Couche-Tard (ATD), which is mainly focused on gas stations in North America, will be entering new territory if they take over Carrefour. Carrefour, continental Europe's largest retailer, has operations across Europe and Brazil, including out-of-town hypermarkets.

The negative stock market reactions are not very optimistic on behalf of Couche Tards plan. –

“Given the nature and location of ATD’s businesses, we see little scope for synergies”, Citi analysts say, adding that fierce competition makes France a particularly tough market.

There is no certainty at this stage that the discussions with Carrefour will result in any agreement or transaction, Couche-Tard argues.

Five-year plan

Carrefour launched a five-year overhaul plan in 2018 to cut costs and boost e-commerce investment to contend with online competitors as well as domestic rivals such as Leclerc. It has also expanded into convenience stores to reduce reliance on the big hypermarkets that still account for the bulk of its sales.

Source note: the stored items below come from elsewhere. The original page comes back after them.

-- ==== Sys2Proof/Machine/Ops.lean ====
section
/-!
DEFINITION. Operations that many meanings share: counters at their homes, fault queues, leases, suspension, involuntary
stops, retirement, taking an exception and returning from one (spec/04_counters.md R87, R88, spec/17_traps.md R336 to
R345, R350, spec/16_system_isa.md R328, R330, spec/07_strands.md R135, R136, R144, R145, spec/15_engine_isa.md R299,
R300).
-/
namespace Sys2Proof.Machine

/-! ### Counters at their homes (R87, R93) -/

/-- The state with a counter set and every waiter it meets woken (R93). -/
def State.counterSet (s : State) (pa v : Nat) : State := (s.put64 pa v).wakeMet pa v

/-- A sum of counter values, saturating (R88). -/
def satAdd (old x : Nat) : Nat := min (old + x) (2 ^ 64 - 1)

/-- The state with FQCTR's counter raised by one for a record that a die posts; a counter that is poisoned or homed on a
fenced die is left unchanged (R55, R56, R332, R342). -/
def State.fqAdd (s : State) (d : DieId) : State :=
  let pa := (s.die d).fqctr.toNat
  if pa = 0 ∨ s.fencedAt pa ∨ s.poisoned pa 8 then s else s.counterSet pa (satAdd (s.mem64 pa) 1)

/-! ### Fault queues (R342 to R345) -/

/-- n of a fault queue's Size field, if it is in range and the header's reserved bytes are zero; a queue homed on a fenced
die, where nothing can be posted, counts as one that is always full (R6, R342; assumption log 35). -/
def State.queueBits (s : State) (fq : Nat) : Option Nat :=
  let z := s.mem64 (fq + 16)
  if 6 ≤ z ∧ z ≤ 20 ∧ s.memN (fq + 32) 32 = 0 ∧ !s.fencedAt fq then some z else none

/-- The address of the slot of a sequence in a fault queue (R342). -/
def slotAddr (fq n seq : Nat) : Nat := fq + 64 + 64 * (seq % 2 ^ n)

/-- The next record of a fault queue finds its slot free (R344). -/
def State.slotFree (s : State) (fq n : Nat) : Bool :=
  let p := s.mem64 fq
  decide (p < 2 ^ n) ||
    (decide (p - 2 ^ n < s.mem64 (fq + 8)) && decide (bitsOf (s.mem64 (slotAddr fq n p)) 16 1 = 1))

/-- The ASID's queue takes a record of a die now (R342, R344). -/
def State.queueReady (s : State) (d : DieId) (a : Asid) : Bool :=
  match s.queueBits (s.desc d a).faultQueue with
  | none => false
  | some n => s.slotFree (s.desc d a).faultQueue n

/-- The state in which a queue with a Size out of range, that a record waits for, is reported to a die's bank once until it is in
range (R342). -/
def State.checkQueue (s : State) (d : DieId) (a : Asid) : State :=
  let known := s.chains.any fun c => decide (c.1 = .badQueue a)
  if (s.queueBits (s.desc d a).faultQueue).isNone then
    (if known then s else { s with chains := s.chains ++ [(ChainKey.badQueue a, [])] }.refuse d (some a))
  else if known then { s with chains := s.chains.filter fun c => !decide (c.1 = .badQueue a) }
  else s

/-- The 64 bytes of a fault record with a sequence (R343). -/
def FaultRec.image (r : FaultRec) (seq : Nat) : List Byte :=
  let resolved := if r.kind = 0 ∨ r.kind = 1 then 0 else 1
  let q0 := r.cause.toNat + r.subcode.toNat * 2 ^ 8 + resolved * 2 ^ 16 + r.kind.toNat * 2 ^ 24
  let q2 := r.asid.toNat + r.die.val * 2 ^ 16 + r.scope.toNat * 2 ^ 32
  leBytes 8 q0 ++ leBytes 8 seq ++ leBytes 8 q2 ++ leBytes 8 r.record ++ leBytes 8 r.tval.toNat ++
    leBytes 8 r.epc.toNat ++ leBytes 8 r.info.toNat ++ leBytes 8 r.time.toNat

/-- A die with only those requests in its functions' queues that a test accepts; a queue that empties keeps no deficit (R386). -/
def Die.keepReqs (x : Die) (keep : BenchReq → Bool) : Die :=
  { x with
    benchQ := x.benchQ.map fun q => q.filter keep
    deficits := Vector.ofFn fun k =>
      if ((x.benchQ.get k).filter keep).isEmpty && !(x.benchQ.get k).isEmpty then 0 else x.deficits.get k }

/-- A function's request queue at a die's Bench cores with a request added (R385). -/
def State.benchPush (s : State) (d : DieId) (f : FnId) (r : BenchReq) : State :=
  (s.modDie d fun x => { x with benchQ := x.benchQ.set f (x.benchQ.get f ++ [r]) }).addAgenda (.benchRequestDispatch d)

/-- The state with a record written to its queue, whose slot is free: the record, then Produced, then FQCTR; a record
of kind 0 or 1 stays open and goes to the Bench cores (R342, R343, R348, R385). -/
def State.writeFault (s : State) (r : FaultRec) (n : Nat) : State :=
  let fq := (s.desc r.die r.asid).faultQueue
  let p := s.mem64 fq
  let s := ((s.putBlock (slotAddr fq n p) ({ r with time := s.time }.image p)).put64 fq (p + 1)).fqAdd r.die
  if r.kind = 0 ∨ r.kind = 1 then
    let page := if r.kind = 0 ∧ r.walk ∧ (r.subcode = 0 ∨ r.subcode = 3) then some (r.tval.toNat / 4096) else none
    (s.modDie r.die fun x =>
      { x with
        openFaults := x.openFaults ++
          [{ asid := r.asid, seq := p, page := page, head := { asid := r.asid, addr := r.record }, chain := []
             kind := r.kind, subcode := r.subcode }] }).benchPush r.die (s.fnOf r.die r.asid) (.fault r.asid p)
  else s

/-- The state with a record posted, if its queue has a free slot; a queue with a Size out of range is full (R342,
R344). -/
def State.postFault (s : State) (r : FaultRec) : State × Bool :=
  match s.queueBits (s.desc r.die r.asid).faultQueue with
  | none => (s, false)
  | some n => if s.slotFree (s.desc r.die r.asid).faultQueue n then (s.writeFault r n, true) else (s, false)

/-- The state with a record of kind 2 to 5 posted, held behind those its die already holds for the queue, or dropped
(R345); a queue with a Size out of range is reported (R342). Of an ASID whose descriptor is dead an error record takes the place
of any such record, as R410 says of those of engine commands (DESIGN CHOICE for kinds 3 to 5, assumption log 38). -/
def State.postEvent (s : State) (r : FaultRec) : State :=
  if !(s.desc r.die r.asid).live then s.refuse r.die (some r.asid)
  else
    let s := if (s.queueBits (s.desc r.die r.asid).faultQueue).isNone then s.refuse r.die (some r.asid) else s
    let waiting := (s.die r.die).hold.any fun h => decide (h.asid = r.asid)
    let res := if waiting then (s, false) else s.postFault r
    if res.2 then res.1
    else if (res.1.die r.die).hold.length < 256 then
      (res.1.modDie r.die fun x => { x with hold := x.hold ++ [r] }).offer (.faultQueueSlotFree r.asid)
    else
      let fq := (s.desc r.die r.asid).faultQueue
      (res.1.put64 (fq + 24) (res.1.mem64 (fq + 24) + 1)).resourceEvent r.die (some r.asid) 0

/-- The records of a list posted in order until one finds no slot, and those left (R345). -/
def State.postHeld (s : State) : List FaultRec → State × List FaultRec
  | [] => (s, [])
  | r :: l =>
    match s.postFault r with
    | (s', true) => State.postHeld s' l
    | (s', false) => (s', r :: l)

/-- A record with only its common fields set (R343). -/
def State.blankFault (s : State) (d : DieId) (a : Asid) (kind : BitVec 8) (cause subcode : Nat) : FaultRec :=
  { time := s.time, info := 0, epc := 0, tval := 0, record := 0, scope := 0, die := d, asid := a, kind := kind
    subcode := BitVec.ofNat 8 subcode, cause := BitVec.ofNat 8 cause }

/-- The old value of a counter and the state after an add on behalf of an ASID: saturation posts a record of kind 3,
and met waiters wake (R87, R88, R93). -/
def State.counterAdd (s : State) (a : Asid) (pa : Nat) (va : Word) (x : Word) : Word × State :=
  let old := s.mem64 pa
  let v := satAdd old x.toNat
  let s' := s.counterSet pa v
  (BitVec.ofNat 64 old,
    if old + x.toNat > 2 ^ 64 - 1 ∧ old < 2 ^ 64 - 1 then
      s'.postEvent { s.blankFault (homeDie pa) a 3 6 0 with info := BitVec.ofNat 64 pa, tval := va }
    else s')

/-- A counter reached by a party at a virtual address: its physical address, or why it is not reached
(R83, R84, R253 steps 5 and 6). -/
def State.counterPlace (s : State) (w : Party) (va : Word) (k : Kind) : State × Except Stop Place :=
  match translate s w va k with
  | (s', .error x) => (s', .error x)
  | (s', .ok p) =>
    match s'.gate w p va 8 with
    | some x => (s', .error x)
    | none => if s'.poisoned p.loc 8 then (s', .error (.poison p.loc va)) else (s', .ok p)

/-- The cause and subcode that an engine or a completion add reports for a stop; a poisoned counter gives the cause of
R55, for R320 speaks of a counter that fails translation (R297, R320; assumption log 36). The last three stops make the
access wait and are never reported. -/
def Stop.code : Stop → Nat × Nat
  | .fault c sub _ => (c, sub)
  | .walkFault sub _ => (3, sub)
  | .join _ sub _ => (3, sub)
  | .poison _ _ => (8, 0)
  | .dead => (3, 3)
  | .convert _ _ _ => (0x0B, 0)
  | .wait => (0, 0)
  | .chain _ _ => (0, 0)

/-- A completion add waits at its counter: its team is swapped out, or the home is under test (R86, R398). -/
def State.addWaits (s : State) (w : Party) (va : Word) : Bool :=
  mustWait (s.counterPlace w va .ctrWrite).2

/-- The state after a completion add of a launch, a scope or an engine command that does not wait: the add, or a record that
says why it was skipped (R145, R155, R320). -/
def State.completionAdd (s : State) (w : Party) (va value : Word) (kind : BitVec 8) (scope : BitVec 32) (info : Word) :
    State :=
  match s.counterPlace w va .ctrWrite with
  | (s', .ok p) => (s'.counterAdd w.asid p.loc va value).2
  | (s', .error x) =>
    s'.postEvent
      { s'.blankFault w.die w.asid kind x.code.1 x.code.2 with tval := va, scope := scope, info := info }

/-! ### Anvil grants and leases (R299, R300) -/

/-- The next core index of a cluster in round-robin order among those that wait, starting after one (R299). -/
def nextGrant (waiting : List (Fin 4)) (last : Fin 4) : Option (Fin 4) :=
  [last + 1, last + 2, last + 3, last].find? fun k => waiting.contains k

/-- The index of a core in its cluster. -/
def coreIx (c : CoreId) : Fin 4 := ⟨c.val % 4, Nat.mod_lt _ (by decide)⟩

/-- The state with the next command of the core that holds the grant about to run, if it has one (R298). -/
def State.offerAnvil (s : State) (cl : ClusterId) : State :=
  match (s.cluster cl).grant with
  | none => s
  | some k => if (s.core (clusterCore cl k.val)).queue.isEmpty then s else s.offer (.anvilCommandRun cl)

/-- The state with the Anvil's grant opened for a core: a run of 64 commands and 4,096 cycles, whose end is pending
(R299). -/
def State.openRun (s : State) (cl : ClusterId) (k : Fin 4) : State :=
  ((s.modCluster cl fun x =>
    { x with
      grant := some k, cmdsLeft := 64, cyclesLeft := 4096, lastGrant := k
      waiting := x.waiting.filter fun j => !decide (j = k) }).offer (.anvilRunEnd cl)).offerAnvil cl

/-- The state with the grant passed to the next waiting core, or to none (R299). -/
def State.passGrant (s : State) (cl : ClusterId) : State :=
  match nextGrant (s.cluster cl).waiting (s.cluster cl).lastGrant with
  | some k => s.openRun cl k
  | none => s.modCluster cl fun x => { x with grant := none, cmdsLeft := 0, cyclesLeft := 0 }

/-- The cores that wait for a grant with a core among them, once, or without it. -/
def waitFor (k : Fin 4) (l : List (Fin 4)) (wanted : Bool) : List (Fin 4) :=
  if !wanted then l.filter fun j => !decide (j = k) else if l.contains k then l else l ++ [k]

/-- The state in which a core without a lease waits for the Anvil only if a strand of it asks for a lease; a grant that it holds
passes on (R299, R307). -/
def State.yieldGrant (s : State) (c : CoreId) : State :=
  let cl := coreCluster c
  let s := s.modCluster cl fun x => { x with waiting := waitFor (coreIx c) x.waiting (!(s.core c).asks.isEmpty) }
  if (s.cluster cl).grant = some (coreIx c) then s.passGrant cl else s

/-- The state with a lease over whose queued commands have run: its grant passes on and its death is counted
(R153, R300). -/
def State.finishLease (s : State) (c : CoreId) (l : Lease) : State :=
  ((s.modCore c fun x => { x with lease := none }).yieldGrant c).addDue (.scopeDeath l.asid l.scope)

/-- The state with a strand's lease on a core ended; queued commands still run first (R300). -/
def State.endLease (s : State) (c : CoreId) (holder : Nat) : State :=
  match (s.core c).lease with
  | none => s
  | some l =>
    if l.holder = holder ∧ l.ended = false then
      if (s.core c).queue.isEmpty then s.finishLease c l
      else s.modCore c fun x => { x with lease := some { l with ended := true } }
    else s

/-- The state with a lease of the issuing strand that a cancel has reached ended, at its next Anvil instruction or cancellation point
(R300). -/
def State.endDropped (s : State) : State :=
  match (s.core s.cur.core).lease with
  | none => s
  | some l => if l.holder = s.cur.handle.addr ∧ l.cut then s.endLease s.cur.core l.holder else s

/-! ### Leaving a core -/

/-- The state in which a strand of a core asks for no lease: what stalls at `mx.lease` has not issued (R296, R299). -/
def State.dropRequest (s : State) (c : CoreId) (who : Nat) : State :=
  if (s.core c).asks.contains who then
    let s := s.modCore c fun x => { x with asks := x.asks.filter fun r => r != who }
    if (s.core c).lease.isSome ∨ (s.core c).asks.isEmpty = false then s else s.yieldGrant c
  else s
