/-- Where a team goes. -/
structure Spot where
  cluster : ClusterId
  page0   : Nat
  twins   : List CoreId
  deriving DecidableEq, Repr

/-- The cluster, the pages and the cores of second copies that a team of a launch gets on a die now (R143, R170, R400). -/
def State.spotFor (s : State) (d : DieId) (l : Launch) : Option Spot :=
  let paired := s.pairedLaunch l
  let fits := (s.openClusters d l.f).filter fun cl =>
    s.coresFit l cl && (s.freeRun cl l.pages).isSome && (!paired || !(s.twinClusters d l cl).isEmpty)
  match s.policyPick d fits with
  | none => none
  | some cl =>
    let twins := if paired then match s.policyPick d (s.twinClusters d l cl) with
      | some k => s.userCores k
      | none => []
      else []
    some { cluster := cl, page0 := (s.freeRun cl l.pages).getD 0, twins := twins }

/-- Some in-service cluster in the function's mask on a die could ever hold a team (R143, R170). -/
def State.dieCouldHold (s : State) (d : DieId) (l : Launch) : Bool :=
  !(s.die d).fenced && (s.openClusters d l.f).any fun cl => s.couldHold l cl

/-- An entry has no team block yet and must take one first (R170). -/
def QEntry.needsBlock : QEntry → Bool
  | .fresh _ _ b => decide (b = 0)
  | .swapped _ => false

/-- What a placement does next: an entry takes its team block, or, having one, its team is placed at a spot (R170). -/
inductive PlaceStep where
  | take (e : QEntry)
  | place (f : FnId) (e : QEntry) (l : Launch) (age agedAt : Nat) (p : Spot)
  deriving DecidableEq, Repr

/-- What a die's placement does next, by function in the order of R170: a team first takes a block, and waits while the pool is empty;
one that fits nowhere now is passed over. -/
def State.nextStep (s : State) (d : DieId) : Option PlaceStep :=
  (s.functionOrder d).findSome? fun f =>
    match s.nextEntry d f with
    | none => none
    | some (e, l, age, agedAt) =>
      if e.needsBlock then (if (s.die d).teamPool.count = 0 then none else some (.take e))
      else (s.spotFor d l).map fun p => .place f e l age agedAt p

/-- The spot of the team that a die's placement would select now, blocks being taken on the way (R170, R175). -/
def State.nextSpot (s : State) (d : DieId) : Option Spot :=
  (s.functionOrder d).findSome? fun f =>
    match s.nextEntry d f with
    | none => none
    | some (e, l, _, _) => if e.needsBlock ∧ (s.die d).teamPool.count = 0 then none else s.spotFor d l

/-! ### Placing a team (R141, R142, R143, R175) -/

/-- The core of strand i of a team on cores (R143). -/
def coreFor (cores : List CoreId) (i : Nat) : CoreId := cores.getD (i % max cores.length 1) 0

With food retailers across the world benefiting from surging demand as more consumers stay home during the COVID-19 pandemic, Carrefour reported robust third-quarter results in France as well as other key markets Brazil and Spain, very similar to “all” food retailers in mature markets.

Chief Executive Alexandre Bompard in Carrefour has repeatedly said the retail sector was bound to consolidate and that his mission was to ensure Carrefour emerges as a winner. In 2018 Carrefour struck a purchasing alliance with Britain’s Tesco and retreated from the highly competitive Chinese market, where it sold its loss-making operations.